● **PROBLEM**
Reproduce the whole listing, keeping each word unchanged.

+-------+

-- ==== Sys2Proof/Safety.lean ====
section
/-! DEFINITION. The terms claims use: runs of the machine, the bus-event trace of a transaction, the invariants, and the
bound on the bus events a request has left (spec/70_reset_and_hazards.md R731). -/

namespace Sys2Proof.Machine

/-! ### Runs -/

/-- `n` steps, as long as each answers a next state. -/
def steps : Nat → State → Host.Outcome State Fault Refusal
  | 0, s => .next s
  | n + 1, s =>
    match step s with
    | .next t => steps n t
    | .fault r => .fault r
    | .refused r => .refused r

/-- A state that runs from reset lead to. -/
inductive Reachable : State → Prop where
  | reset (cfg : Params) (h : cfg.wf = true) : Reachable (State.resetAt cfg 0)
  /-- the outside loads a program, the card's answers and the order of moves -/
  | load {s : State} (h : Reachable s) (program : List HostLine) (hpc : Nat) (card : List (Option Byte))
      (turns : List Turn) :
      Reachable { s with program := program, hpc := hpc, card := card, turns := turns }
  | step {s t : State} (h : Reachable s) (e : step s = .next t) : Reachable t

/-! ### Traces -/

/-- The events of successful exchanges, byte sent beside byte received. -/
def exchanges (outs ins : List Byte) : List BusEvent :=
  List.zipWith (fun o i => .xfer o (some i)) outs ins

/-- The events of exchanges in which the block sends 0xFF only and receives `ins`. -/
def reads (ins : List Byte) : List BusEvent := ins.map (fun i => .xfer dummyByte (some i))

/-- The events of a transaction (R432 to R434): select, dummy bytes, frame, tail, deselect, dummy bytes. `pre`, `fr`
and `post` are the discarded bytes the card sends meanwhile. -/
def txnEvents (f : FrameWord) (pre fr : List Byte) (tail : List BusEvent) (post : List Byte) : List BusEvent :=
  [.cs false] ++ reads pre ++ exchanges (frameBytes f) fr ++ tail ++ [.cs true] ++ reads post

/-- The chip-select level after a trace that began deselected (R102, R701). -/
def levelAfter (tr : List BusEvent) : Bool :=
  tr.foldl
    (fun l e => match e with
      | .cs b => b
      | .rst => true
      | .clk _ => l
      | .xfer _ _ => l)
    true

/-- The clock rate after a trace that began slow (R103, R701). -/
def rateAfter (tr : List BusEvent) : ClockRate :=
  tr.foldl
    (fun r e => match e with
      | .cs _ => r
      | .rst => .slow
      | .clk q => q
      | .xfer _ _ => r)
    .slow

/-- R436: no `CS(0)` is recorded while the card is selected. The flag is the level so far. -/
def selectsAlternate : Bool → List BusEvent → Bool
  | _, [] => true
  | l, .cs b :: rest => (b || l) && selectsAlternate b rest
  | _, .rst :: rest => selectsAlternate true rest
  | l, .clk _ :: rest => selectsAlternate l rest
  | l, .xfer _ _ :: rest => selectsAlternate l rest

+-------+

● **TASK ANSWER**
-- ==== Sys2Proof/Safety.lean ====
section
/-! DEFINITION. The terms claims use: runs of the machine, the bus-event trace of a transaction, the invariants, and the
bound on the bus events a request has left (spec/70_reset_and_hazards.md R731). -/

namespace Sys2Proof.Machine

/-! ### Runs -/

/-- `n` steps, as long as each answers a next state. -/
def steps : Nat → State → Host.Outcome State Fault Refusal
  | 0, s => .next s
  | n + 1, s =>
    match step s with
    | .next t => steps n t
    | .fault r => .fault r
    | .refused r => .refused r

/-- A state that runs from reset lead to. -/
inductive Reachable : State → Prop where
  | reset (cfg : Params) (h : cfg.wf = true) : Reachable (State.resetAt cfg 0)
  /-- the outside loads a program, the card's answers and the order of moves -/
  | load {s : State} (h : Reachable s) (program : List HostLine) (hpc : Nat) (card : List (Option Byte))
      (turns : List Turn) :
      Reachable { s with program := program, hpc := hpc, card := card, turns := turns }
  | step {s t : State} (h : Reachable s) (e : step s = .next t) : Reachable t

/-! ### Traces -/

/-- The events of successful exchanges, byte sent beside byte received. -/
def exchanges (outs ins : List Byte) : List BusEvent :=
  List.zipWith (fun o i => .xfer o (some i)) outs ins

/-- The events of exchanges in which the block sends 0xFF only and receives `ins`. -/
def reads (ins : List Byte) : List BusEvent := ins.map (fun i => .xfer dummyByte (some i))

/-- The events of a transaction (R432 to R434): select, dummy bytes, frame, tail, deselect, dummy bytes. `pre`, `fr`
and `post` are the discarded bytes the card sends meanwhile. -/
def txnEvents (f : FrameWord) (pre fr : List Byte) (tail : List BusEvent) (post : List Byte) : List BusEvent :=
  [.cs false] ++ reads pre ++ exchanges (frameBytes f) fr ++ tail ++ [.cs true] ++ reads post

/-- The chip-select level after a trace that began deselected (R102, R701). -/
def levelAfter (tr : List BusEvent) : Bool :=
  tr.foldl
    (fun l e => match e with
      | .cs b => b
      | .rst => true
      | .clk _ => l
      | .xfer _ _ => l)
    true

/-- The clock rate after a trace that began slow (R103, R701). -/
def rateAfter (tr : List BusEvent) : ClockRate :=
  tr.foldl
    (fun r e => match e with
      | .cs _ => r
      | .rst => .slow
      | .clk q => q
      | .xfer _ _ => r)
    .slow

/-- R436: no `CS(0)` is recorded while the card is selected. The flag is the level so far. -/
def selectsAlternate : Bool → List BusEvent → Bool
  | _, [] => true
  | l, .cs b :: rest => (b || l) && selectsAlternate b rest
  | _, .rst :: rest => selectsAlternate true rest
  | l, .clk _ :: rest => selectsAlternate l rest
  | l, .xfer _ _ :: rest => selectsAlternate l rest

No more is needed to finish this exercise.